在日同胞のスパイねつ造事件の被害者で故チェ・チャンイル氏の娘、チェ・ジジャ(ナカガワ・トモコ)氏が、ソウル瑞草区ソチョ洞のソウル高等法院で開かれた宣告公判で国家保安法違反容疑で起訴された故チェ・チャンイル氏の再審で無罪判決を受けた後、法廷を後にして記者会見している。/News1

関係機関は機関別の全数調査で政府褒賞者のうち不適格者を確認し、褒賞取り消し手続きを進めてきた。その後、この日に開かれた国務会議で政府褒賞取り消しなどの内容を盛り込んだ叙勲取消(案)が審議・議決され、政府褒賞の取り消し対象者が確定した。

政府は今後も不適切な功績で受けた政府褒賞を継続して洗い出し、取り消す方針だ。すでに5·18民主化運動の鎮圧とサムチョン教育(軍事訓育施設への強制編入)など反憲法的行為で授与された政府褒賞の取り消しも追加で進行中である。

◇国家安全保障・戒厳業務有功者76人「虚偽の功績」を確認

行政安全部はこの日、国防部、警察庁、国家情報院などとともに政府ソウル庁舎で「反憲法的行為、スパイねつ造事件など関係者に対する政府褒賞取り消し発表」に関するブリーフィングを開き、こう明らかにした。

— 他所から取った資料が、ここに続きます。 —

-- ==== Sys2Proof/Tests/Slice0.lean ====
section
/-! SUPPORT. The model's own tests: words of the spec and their decoding, ill-formed terms the checks refuse, and for every statement
with hypotheses a state and operands that meet them. -/
open Sys2Proof Sys2Proof.Machine Sys2Proof.Claims

namespace Sys2Proof.Tests

set_option Elab.async false

/-! ## Small states -/

/-- A launch of 4 x 2 tiles, 4 banks a task, in cluster 0. -/
def lau : Launch := { lid := 1, queue := 0, world := 0, root := 0x10000, w := 4, h := 2, p := 4, line := false, clusters := [[0, 1]] }

/-- A core that runs a task of that launch with the four banks its own, at a text. -/
def core0 : Core :=
  { run := .running, banks := 4, spr := { lid := 1, cyc := 100, tvec := 640 }, pc := 128
    owner := (List.range 4).map fun b => (b, BankOwner.task) }

/-- The package with that core alone. -/
def on (c : Core) : State := { cores := [(0, c)], launches := [(1, some lau)], npkg := 3 }

/-- A core's text from an offset. -/
def withText (c : Core) (o : Nat) (l : List Nat) : Core := { c with text := putLineBytes c.text o (l.map (BitVec.ofNat 8)) }

/-- Scalars of a core. -/
def withS (c : Core) (l : List (Nat × Nat)) : Core :=
  { c with regs := l.foldl (fun r e => r.writeS e.1 (BitVec.ofNat 64 e.2) false) c.regs }

/-- Page tables of the launch: the first GiB of the address space under one leaf. -/
def paged (s : State) (leaf : Nat) : State :=
  let table := fun (b : Nat) => 1 + 15 * 64 + 2 ^ 14 * (b / 4096)
  ((s.storeNat 0x10000 8 (table 0x11000)).storeNat 0x11000 8 (table 0x12000)).storeNat 0x12000 8 leaf

/-! ## Decoding: words the spec writes out (R84, R139, R171, R188, R219, R247, R274, R277, R310, R351, R359, R386, R416 and the programs) -/

theorem test_decode_c_flags : decode (.w32 .c 0x40002140) = some (.cFinc 0 4 5) ∧ decode (.w32 .c 0x44002143) = some (.cFarm 0 4 5 .signal) ∧
    decode (.w32 .c 0x42002140) = some (.cFwait 0 4 5) ∧ decode (.w32 .c 0x46002000) = some (.cFdis 0 4) := by decide +kernel
theorem test_decode_c_system : decode (.w32 .c 0x50002140) = some (.cBpost 0 4 5) ∧ decode (.w32 .c 0x52002000) = some (.cBarr 0 4) ∧
    decode (.w32 .c 0x54002000) = some (.cBwait 0 4) ∧ decode (.w32 .c 0x60002000) = some (.cLaunch 0 4) ∧
    decode (.w32 .c 0x62002004) = some (.cTlbi 0 4 .fab) := by decide +kernel
theorem test_decode_c_control : decode (.w32 .c 0x2000FF0F) = some (.cWait 0 15 15 0 15) ∧ decode (.w32 .c 0x12000000) = some (.cEnd 0) ∧
    decode (.w32 .c 0x28000000) = some (.cScheck 0 0) ∧ decode (.w32 .c 0x0A086027) = some (.cLoop 0 (.sreg 12) 39) ∧
    decode (.w32 .c 0x02600003) = some (.cBr 3 3) := by decide +kernel
theorem test_decode_a : decode (.w32 .a 0x30040005) = some (.aLi 0 4 5) ∧ decode (.w32 .a 0x32040403) = some (.aLih 0 4 0x403) ∧
    decode (.w32 .a 0x34041800) = some (.aMov 0 4 3) ∧ decode (.w32 .a 0x36094800) = some (.aMfs 0 9 9) ∧
    decode (.w32 .a 0x00042140) = some (.aAdd 0 4 4 5) ∧ decode (.w32 .a 0x2A0A4830) = some (.aShri 0 10 9 48) := by decide +kernel
theorem test_decode_l : decode (.w32 .l 0x22054C00) = some (.lStx 0 .lo true 5 9 0) ∧ decode (.w32 .l 0x22011900) = some (.lStx 0 .pair false 1 3 0) ∧
    decode (.w32 .l 0x34033108) = some (.lSaop 0 .add 1 3 6 4) ∧ decode (.w32 .l 0x4000000C) = some (.lFence 0 .rel .fab) ∧
    decode (.w32 .l 0x40000013) = some (.lFence 0 .full .pkg) ∧ decode (.w32 .l 0x42000003) = some (.lDrain 0 .pkg) := by decide +kernel
theorem test_decode_l_global : decode (.w32 .l 0x12093B00) = some (.lStg 0 .b8 false 9 7 0) ∧
    decode (.w32 .l 0x1215CF00) = some (.lStg 0 .b8 true 21 25 0) ∧ decode (.w32 .l 0x1614EA40) = some (.lStgv 0 false true false 20 29 64) := by
  decide +kernel
theorem test_decode_v : decode (.w32 .v 0x30290890) = some (.vCmp .s16 .lt 1 1 2 ⟨1, 0, 0⟩) ∧
    decode (.w32 .v 0x6C210010) = some (.vIota .s16 1 0 ⟨1, 0, 0⟩) ∧ decode (.w32 .v 0x66222810) = some (.vBc .s16 2 5 ⟨1, 0, 0⟩) ∧
    decode (.w32 .v 0x33063151) = some (.vSel .bf16 6 6 5 ⟨1, 0, 1⟩) ∧ decode (.w32 .v 0x66F4A018) = some (.vBc .z64 20 20 ⟨1, 2, 0⟩) := by
  decide +kernel
theorem test_decode_v_witness : decode (.w32 .v 0x81082140) = some (.vWmax .bf16 8 4 5) ∧
    decode (.w32 .v 0x85082140) = some (.vWclamp .bf16 8 4 5) ∧ decode (.w32 .v 0x8D483140) = some (.vAdjb .fp32 .first false true 6 5) ∧
    decode (.w32 .v 0x8D4A4940) = some (.vAdjb .fp32 .pass false true 9 5) := by decide +kernel
theorem test_decode_f : decode (.w32 .f 0x00000000) = some (.fTsel 0 false 0) ∧ decode (.w32 .f 0x02062810) = some (.fEval 0 .bf16 4 false 6 5) := by
  decide +kernel
theorem test_decode_x : decode (.w64 .x 0x0200400400000000) = some (.xLdw false .sw .sp16 2 2) ∧ decode (.w64 .x 0x0400000000000000) = some (.xSwap false) ∧
    decode (.w64 .x 0x0602001080000000) = some (.xMul 0 1 8 8 .sp16 false false) ∧ decode (.w64 .x 0x0A00000000282000) = some (.xRd 0 .fp32 .rne 1) ∧
    decode (.w64 .x 0x0786000848000000) = some (.xMul 4 3 4 4 .sp4 false false) ∧
    decode (.w64 .x 0x0300800408000000) = some (.xLdw true .sw .sp4 4 2) := by decide +kernel
theorem test_decode_e : decode (.w64 .e 0x0010900018480000) = some (.eCpy 2 1 2 3 .none ⟨false, true, .clu⟩ 0) ∧
    decode (.w64 .e 0x0808000050000000) = some (.eHset 1 false false 0 0 10) ∧ decode (.w64 .e 0x060800000002C005) = some (.eLand 1 11 5) ∧
    decode (.w64 .e 0x3048000000050734) = some (.eCtxSave 9 20 3 308) ∧
    decode (.w64 .e 0x2608000204190000) = some (.eColl 1 64 .wadd ⟨false, false, .pkg⟩ 4 0) := by decide +kernel
theorem test_decode_k : decode (.kw 0x880C0000) = some (.kEmask 3) ∧ decode (.kw 0x81000000) = some (.kEwait false 4) ∧
    decode (.kw 0x84100000) = some (.kEack 4) ∧ decode (.kw 0x32100010) = some (.kShri 8 4 16) ∧ decode (.kw 0x2620FFFF) = some (.kAndi 8 8 0xFFFF) ∧
    decode (.kw 0x95A10000) = some (.kRetx 6 8 4) ∧ decode (.kw 0x7C000000) = some .kEnd ∧ decode (.kw 0xA4090000) = some (.kMgrp 2 4) := by
  decide +kernel
theorem test_decode_k_more : decode (.kw 0xA1400000) = some (.kArm 5 0) ∧ decode (.kw 0x8C00C000) = some (.kTimer 0 3) ∧
    decode (.kw 0x619C0007) = some (.kBeq 6 7 7) ∧ decode (.kw 0x34D86A00) = some (.kLi 3 1600000) := by decide +kernel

叙勲総括府省である行安部は、各関係機関と国民の基準に合致しない反憲法的行為やスパイねつ造事件など関係者の不適切な政府褒賞の取り消しに向け協業を推進してきた。国防部、警察庁、国情院は行安部から受けた叙勲記録、国務会議記録など各種資料を分析し、政府褒賞取り消し対象に対する関連行政手続きを進めてきた。

まず国防部は1980〜1981年に違法・不当な形で武功勲・褒章の叙勲を受けた76人を確認した。このうち42人は国家安全保障有功者、34人は戒厳業務有功者である。

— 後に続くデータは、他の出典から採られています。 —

-- ==== Sys2Proof/Machine/State.lean ====
section
/-!
DEFINITION. The architectural state of the CORE as plain data (10_state.md section 1), the causes a
step can raise, the stops of the interface, and the state at reset (70_reset_and_hazards.md R261).
-/

namespace Sys2Proof.Machine

/-- MEM, sparse: pairs of an address and a byte. `Memory.wf` (Ops.lean) is its canonical form. -/
abbrev Memory := List Host.Cell

/-- KIND of an out-of-range access, recorded in STOPINFO (R34, R221). -/
inductive AccessKind where
  /-- the opcode fetch, PC > 255 (R104) -/
  | fetch
  /-- an operand fetch above 255 (R105) -/
  | operand
  /-- a register operand byte above 7 (R107) -/
  | registerIndex
  /-- a CALL whose return address does not fit a byte (R190) -/
  | returnAddress
deriving DecidableEq, Repr

/-- What a step can raise, with its `info` (R17, R220, R221). Raising is no stop of the interface:
it is a NEXT state with the stop status written (R226; DEDUCED, log entry 2), see `State.raise`. -/
inductive Cause where
  /-- code 2 (R114, R222) -/
  | unknownInstruction (op : Byte)
  /-- code 3 (R112, R223) -/
  | unsupportedAluOperation (op : Byte)
  /-- code 4 (R224) -/
  | outOfRangeAccess (kind : AccessKind) (value : PcWord)
  /-- code 5 (R225) -/
  | divideByZero (op : Byte)
deriving DecidableEq, Repr

/-- Why `step` has no next state. -/
inductive Fault where
  /-- Raised by `step` alone, in a state with Running = 0: such a state has no step (R103, and
  93_implementation_defined.md item 22: stuck). Safe: the CORE does nothing there either.
  That the step answers a fault, not the state itself, is a DESIGN CHOICE (log entry 1). -/
  | stopped
deriving DecidableEq, Repr

/-- Why an instruction has no meaning. -/
inductive Refusal where
  /-- An arm of `exec` without a meaning. Safe. No arm of this model uses it. -/
  | notModelled (mnemonic : String)
deriving DecidableEq, Repr

/-- The state of the CORE: the table of 10_state.md section 1, and the observation stream of R261. -/
structure State where
  /-- R0 to R7; R7 is SP (R20, R21) -/
  regs      : Vector Byte 8
  /-- PC, 9 bits (R26) -/
  pc        : PcWord
  /-- FL: E is bit 0, G bit 1, L bit 2 (R30) -/
  fl        : Byte
  /-- Running, 1 bit (R32) -/
  running   : Bool
  /-- STOPCAUSE, 3 bits (R33, R220) -/
  stopCause : BitVec 3
  /-- STOPINFO, 12 bits: KIND in 11:9, VALUE in 8:0 (R34) -/
  stopInfo  : BitVec 12
  /-- MEM (R50, R51) -/
  mem       : Memory
  /-- the bytes PRN has emitted, oldest first (R163, R261) -/
  out       : List Byte
deriving DecidableEq, Repr

/-- The machine right after reset, before an image is placed: R261, with the empty image (DEDUCED from
R260 and R264, log entry 3). -/
def State.reset : State where
  regs      := #v[0#8, 0#8, 0#8, 0#8, 0#8, 0#8, 0#8, Config.spReset]
  pc        := 0#9
  fl        := 0#8
  running   := true
  stopCause := 0#3
  stopInfo  := 0#12
  mem       := []
  out       := []

/-- What one step answers. -/
abbrev StepOutcome := Host.Outcome State Fault Refusal

end Sys2Proof.Machine
end

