theorem sameRegsExcept_decSp (s : State) : SameRegsExcept s s.decSp [7] := by
  intro r hr
  rw [readReg_decSp, if_neg (by simpa using hr)]

/-! ## Instructions that do not use the stack -/

/-- Settles O25: HLT has no operand to check, and its rule is `State.halt` (`execHlt_legal`). -/
theorem hltResult : Obligations.HltResult := by
  unfold Obligations.HltResult
  exact ⟨fun rest => decode_encode_append .hlt rest, execHlt_legal⟩

/-- Settles O26: a legal `ra` by `execLdi_legal`, for every immediate. -/
theorem ldiResult : Obligations.LdiResult := by
  unfold Obligations.LdiResult
  exact ⟨fun ra imm => decode_encode_append (.ldi ra imm),
    fun s ra imm a ha => execLdi_legal ha imm,
    fun imm => checksOneRegister_of_regOperands fun _ => rfl⟩

/-- Settles O27: a legal `ra` by `execPrn_legal`; the register check comes before the event. -/
theorem prnResult : Obligations.PrnResult := by
  unfold Obligations.PrnResult
  exact ⟨fun ra => decode_encode_append (.prn ra), fun s ra a ha => execPrn_legal ha,
    checksOneRegister_of_regOperands fun _ => rfl⟩

/-- Settles O31: PRN reads the register that LDI wrote (`readReg_writeReg_same`). -/
theorem ldiThenPrnEmitsImmediate : Obligations.LdiThenPrnEmitsImmediate := by
  unfold Obligations.LdiThenPrnEmitsImmediate
  intro s ra v hra
  obtain ⟨a, ha⟩ := names_of_le hra
  exact ⟨_, _, execLdi_legal ha v, execPrn_legal ha, by simp⟩

/-! ## The stack -/

/-- Settles O28: the byte stored is R[a] of the state with SP decremented (`readReg_decSp`), and the
store changes the cell at that SP alone. -/
theorem pushResult : Obligations.PushResult := by
  unfold Obligations.PushResult
  refine ⟨fun ra => decode_encode_append (.push ra), fun s ra a ha hwf => ?_,
    checksOneRegister_of_regOperands fun _ => rfl⟩
  have hload : (s.decSp.store s.decSp.sp (s.decSp.readReg a)).load (s.sp - 1#8) =
      if a = 7 then s.sp - 1#8 else s.readReg a :=
    (load_store_decSp hwf _).trans (readReg_decSp s a)
  exact ⟨_, execPush_legal ha, decSp_sp s, sameRegsExcept_decSp s, hload,
    sameMemoryExcept_store_decSp hwf _, rfl, rfl, rfl, rfl, rfl, rfl⟩

/-- POP's registers: SP is incremented after R[a] is written, so POP R7 increments the byte it took. -/
theorem readReg_incSp_writeReg (s : State) (a r : RegIndex) (v : Byte) :
    (s.writeReg a v).incSp.readReg r =
      if r = 7 then (if a = 7 then v else s.sp) + 1#8 else if r = a then v else s.readReg r := by
  rw [readReg_incSp, sp_writeReg, readReg_writeReg]

/-- Settles O29: the registers by `readReg_incSp_writeReg`; POP stores nothing. -/
theorem popResult : Obligations.PopResult := by
  unfold Obligations.PopResult
  refine ⟨fun ra => decode_encode_append (.pop ra), fun s ra a ha => ?_,
    checksOneRegister_of_regOperands fun _ => rfl⟩
  have hregs := readReg_incSp_writeReg s a (v := s.load s.sp)
  refine ⟨_, execPop_legal ha, fun ha7 => ⟨(hregs a).trans ?_, (hregs 7).trans ?_⟩,
    fun ha7 => (hregs 7).trans ?_, fun r hr => (hregs r).trans ?_, rfl, rfl, rfl, rfl, rfl, rfl, rfl⟩
  · simp [ha7]
  · simp [ha7]
  · simp [ha7]
  · obtain ⟨hra, hr7⟩ : r ≠ a ∧ r ≠ 7 := by simpa using hr
    simp [hra, hr7]
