-- ==== Sys2Proof/Safety.lean ====
section
/-! DEFINITION. What counts as a sound state and a safe step, in the terms claims use: the invariants of R25 and R26, the
canonical form of memory, the result record's rules. -/

namespace Sys2Proof.Machine

/-- The open segment at the start of the scan step at `i` (R25, items 1, 3 and 4). -/
def ScanInv (s : State) : Prop :=
  1 ≤ s.i ∧ s.i ≤ s.cmd.srcLen ∧
  (s.mode = .inCopy →
    s.segStart ≤ s.i ∧ s.i ≤ s.segStart + Config.maxCopy ∧
    ∀ a, s.segStart ≤ a → a + 1 < s.i → s.src.read a ≠ s.src.read (a + 1)) ∧
  (s.mode = .inRun →
    s.segStart + Config.minRun ≤ s.i ∧ s.i + 1 ≤ s.segStart + Config.maxRun ∧
    ∀ a, s.segStart ≤ a → a < s.i → s.src.read a = s.src.read s.segStart)

/-- The first `n` bytes of `raw` are the meaning of the token stream in the first `m` bytes of `wire` (R25 item 2, R26). -/
def Stands (wire : Memory) (m : Nat) (raw : Memory) (n : Nat) : Prop :=
  ∃ ts : List Token, (∀ t ∈ ts, t.wf = true) ∧ streamBytes ts = wire.slice 0 m ∧ streamMeaning ts = raw.slice 0 n

/-- `after` is `before` with the bytes `bs` written from index `pos` on, and no other byte changed. -/
def WritesAt (before after : Memory) (pos : Nat) (bs : List Byte) : Prop :=
  ∀ a, after.read a = if pos ≤ a then (bs[a - pos]?).getD (before.read a) else before.read a

/-- `t` is `s` after `raise e` (R144): the result record is written, `busy` falls, the temporaries are `tmp`, and nothing
else has changed. -/
def Raised (e : StatusBits) (tmp : Temps) (s t : State) : Prop :=
  t.status = e ∧ t.outputLength = s.outLen ∧ t.busy = false ∧ t.resultDefined = true ∧ t.tmp = tmp ∧
  { t with
    status := s.status, outputLength := s.outputLength, busy := s.busy, resultDefined := s.resultDefined,
    tmp := s.tmp } = s

/-- `t` is `s` after a scan step that emits `tok` and leaves the classifier at `seg` in mode `m` (R87). The step's
temporaries aside, nothing but what is named has changed; if the token does not fit, the call has ended (R96). -/
def ScanEmits (tok : Token) (seg : Nat) (m : Mode) (s t : State) : Prop :=
  (tok.bytes.length ≤ s.cmd.dstCap - s.outLen →
    t.outLen = s.outLen + tok.bytes.length ∧ WritesAt s.dst t.dst s.outLen tok.bytes ∧
    t.segStart = seg ∧ t.mode = m ∧ t.i = s.i + 1 ∧
    { t with
      outLen := s.outLen, dst := s.dst, segStart := s.segStart, mode := s.mode, i := s.i, tmp := s.tmp } = s) ∧
  (s.cmd.dstCap - s.outLen < tok.bytes.length → Raised Config.stDstWriteError t.tmp s t)

/-- `t` is `s` after a flush that emits `tok` (R95): the call has ended, with success if the token fitted. -/
def FlushEmits (tok : Token) (s t : State) : Prop :=
  (tok.bytes.length ≤ s.cmd.dstCap - s.outLen →
    t.outLen = s.outLen + tok.bytes.length ∧ WritesAt s.dst t.dst s.outLen tok.bytes ∧
    t.status = Config.stOk ∧ t.outputLength = t.outLen ∧ t.busy = false ∧ t.resultDefined = true ∧
    { t with
      outLen := s.outLen, dst := s.dst, tmp := s.tmp, status := s.status, outputLength := s.outputLength,
      busy := s.busy, resultDefined := s.resultDefined } = s) ∧
  (s.cmd.dstCap - s.outLen < tok.bytes.length → Raised Config.stDstWriteError t.tmp s t)

/-- A command that an idle block carries out: valid arguments, buffers apart (R32, R72, R163). -/
def Ready (a : CallArgs) (s : State) : Prop :=
  s.busy = false ∧ argsInvalid a = false ∧ s.overlap = false ∧ s.dst.wf

/-- An `ENCODE` call in progress whose next step is the engine's. -/
def Scanning (s : State) : Prop :=
  s.host = [] ∧ s.busy = true ∧ s.cmd.op = Config.opEncode ∧ s.dst.wf ∧ ScanInv s

/-- A call in progress: its arguments are valid, `out_len` is within the capacity, DST beyond it is as before the call
(R37), and the engine's invariant holds (R25, R26). -/
def CallInv (s : State) : Prop :=
  argsInvalid s.cmd.toCallArgs = false ∧
  s.outLen ≤ s.cmd.dstCap ∧
  (∀ a, s.outLen ≤ a → s.dst.read a = s.dstBefore.read a) ∧
  (s.cmd.op = Config.opEncode → ScanInv s ∧ Stands s.dst s.outLen s.src s.segStart) ∧
  (s.cmd.op = Config.opDecode → s.rd ≤ s.cmd.srcLen ∧ Stands s.src s.rd s.dst s.outLen)

/-- The result record: `status` is one of its four values and `ENCODE` never leaves `SRC_DECODE_ERROR` (R149); with
`INVALID_ARGUMENT` the length is 0, and it never exceeds the capacity (R18, R36). The record and the capacity it
is held against are those of the last call; that the command record is still there is the model's choice (log 17). -/
def ResultInv (s : State) : Prop :=
  statusOk s.status = true ∧
  (s.resultDefined = true →
    s.busy = false ∧ s.outputLength ≤ s.cmd.dstCap ∧
    (s.status = Config.stInvalidArgument → s.outputLength = 0) ∧
    (s.cmd.op = Config.opEncode → s.status ≠ Config.stSrcDecodeError))

/-- The canonical form of the three memories. -/
def MemoryInv (s : State) : Prop := s.src.wf ∧ s.dst.wf ∧ s.dstBefore.wf

/-- A sound state. -/
def Inv (s : State) : Prop := MemoryInv s ∧ ResultInv s ∧ (s.busy = true → CallInv s)

/-- The block, taking `k` steps of its own from `s` (no host move between them). -/
def engineSteps : Nat → State → Answer
  | 0, s => .next s
  | k + 1, s => andThen (engineStep s) (engineSteps k)

/-- The host breaks one of its duties in the move `m`: R32, R45, R165 and R166, as R159 gathers them (log 8). -/
def BreaksDuty (m : HostMove) (s : State) : Prop :=
  match m with
  | .issue _ c => s.busy = false ∧ argsInvalid c.toCallArgs = false ∧ s.overlap = true
  | .writeSrc _ _ | .writeDst _ _ | .placeBuffers _ | .readDst _ | .readResult => s.busy = true
  | .readSrc _ | .readBusy | .reset | .pass => False

end Sys2Proof.Machine
end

国防部は政府褒賞取り消しの主要人事としてチョ・ホン、チェ・ソンリプ、ペク・ウンテクの3人を挙げた。イ・イング国防部人事企画官は「保安司本庁の前で34人が撮影した記念写真がある」とし「この3人は写真にある主要人物だ」と述べた。

国防部の政府褒賞取り消し対象者はすべて叙勲法第8条に明示された「虚偽の功績」が確認された。イ企画官は「国家安全保障有功者42人の勤務経歴と当時の対ゲリラ作戦記録などを全数調査した結果、戦闘に準ずる職務遂行や国土防衛に献身・努力した功績がないにもかかわらず叙勲を受けた事実を確認した」と明らかにした。

続けて「当時の非常戒厳の状況は憲政秩序を破壊した『国憲紊乱および内乱行為』として司法的評価が確定したことにより、武功勲・褒章の叙勲要件に該当しない」とし「戒厳司令部と隷下部隊で遂行した業務は新軍部の違法な権力掌握と内乱に助力した行為であり、功績となり得ない」と付け加えた。

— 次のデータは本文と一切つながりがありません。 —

-- ==== Sys2Proof/Tests/Slice0.lean ====
section
/-! SUPPORT. Tests, each expected result taken from the spec (named in its comment), and for every obligation with
hypotheses a concrete state and operands that meet them. -/

namespace Sys2Proof.Tests

open Sys2Proof Sys2Proof.Machine

/-! ## Helpers -/

/-- A buffer with these bytes from index 0 on. -/
def hold (bs : List Byte) : Memory := writeBytes bs 0 []

/-- Both null flags 0 (R62). -/
def args (srcLen dstCap : Nat) : CallArgs := { srcNull := false, srcLen := srcLen, dstNull := false, dstCap := dstCap }

/-- An idle block; SRC holds the bytes, DST holds `EE EE EE EE`. -/
def idle (bs : List Byte) : State :=
  { State.reset with src := hold bs, dst := hold [0xEE#8, 0xEE#8, 0xEE#8, 0xEE#8] }

/-- A `DECODE` call on these bytes, at their first header, with `out` bytes already written. -/
def decoding (bs : List Byte) (out cap : Nat) : State :=
  { idle bs with
    busy := true, outLen := out, cmd := { toCallArgs := args bs.length cap, op := Config.opDecode }
    dstBefore := (idle bs).dst }

/-- An `ENCODE` call in progress, at the scan step `i`, on `len` bytes of SRC. -/
def scanning (src : Memory) (len : Nat) (m : Mode) (seg i cap : Nat) : State :=
  { State.reset with
    src := src, busy := true, mode := m, segStart := seg, i := i
    cmd := { toCallArgs := args len cap, op := Config.opEncode } }

/-- SRC with the bytes 0, 1, 0, 1, …: no two neighbours are equal. -/
def alternating (n : Nat) : Memory := (List.range n).map fun k => (2 * k + 1, 1#8)

/-- What an answer holds, if it is a next state. -/
def resultIn (x : Answer) : Option CallResult :=
  match x with
  | .next t => some t.result
  | .fault _ => none
  | .refused _ => none

/-! ## WellFormed refuses each ill-formed term (R62: lengths outside the ranges "cannot be written") -/

theorem test_wf_run_below : (Instr.run 1).wf = false := by decide
theorem test_wf_run_above : (Instr.run 130).wf = false := by decide
theorem test_wf_copy_below : (Instr.copy 0).wf = false := by decide
theorem test_wf_copy_above : (Instr.copy 129).wf = false := by decide
theorem test_wf_token_run : (Token.run 1 0x7A#8).wf = false := by decide
theorem test_wf_token_copy : (Token.copy []).wf = false := by decide
theorem test_wf_ranges :
    (Instr.run 2).wf && (Instr.run 129).wf && (Instr.copy 1).wf && (Instr.copy 128).wf = true := by decide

◇スパイねつ造事件など国家暴力事件関与者91人、褒賞122点を取り消し

警察庁と国情院は1960年代から1990年代に発生したスパイねつ造事件など国家暴力事件に関与した91人の褒賞計122点を確認した。

警察庁は3月から創設以来授与された約10万件の政府褒賞を全数調査した。このうち違法逮捕、苛酷行為、民主化運動弾圧など違法事実が確認された事件関係者20人が受けた褒賞計36点の取り消しを推進した。取り消し対象の褒賞は勲章15点、褒章3点、大統領表彰12点、国務総理表彰6点である。

キム・ビョンチャン警察庁警務人事企画官は「代表的な事件は1979年に国家保安法違反などの容疑で80余人を検挙したナンミンジョン事件で、2024年と2025年の再審判決で当時の違法拘禁と苛酷行為など違法事実が認められ無罪が確定した」と語った。ナンミンジョン事件は南朝鮮民族解放戦線準備委員会と関連傘下団体の組織員を検挙した事件である。

国情院も前身の中央情報部創設以降、職員に授与された政府褒賞を全数調査した。その結果、中央情報部と国家安全企画部が捜査した事件のうち、捜査手続き違反や人権侵害といった違法行為が明らかになった19件の事件を確認した。

国情院はこれら事件に関与した政府褒賞71人の勲・褒章と大統領表彰・国務総理表彰86点に対する取り消し手続きを進めた。国情院は現在、追加調査が必要な事案について叙勲取消の可否を検討しており、今後、再審無罪事件などを確認したり既存の取消事件関連の受勲者を発見した場合、叙勲取消手続きを迅速に進める方針だ。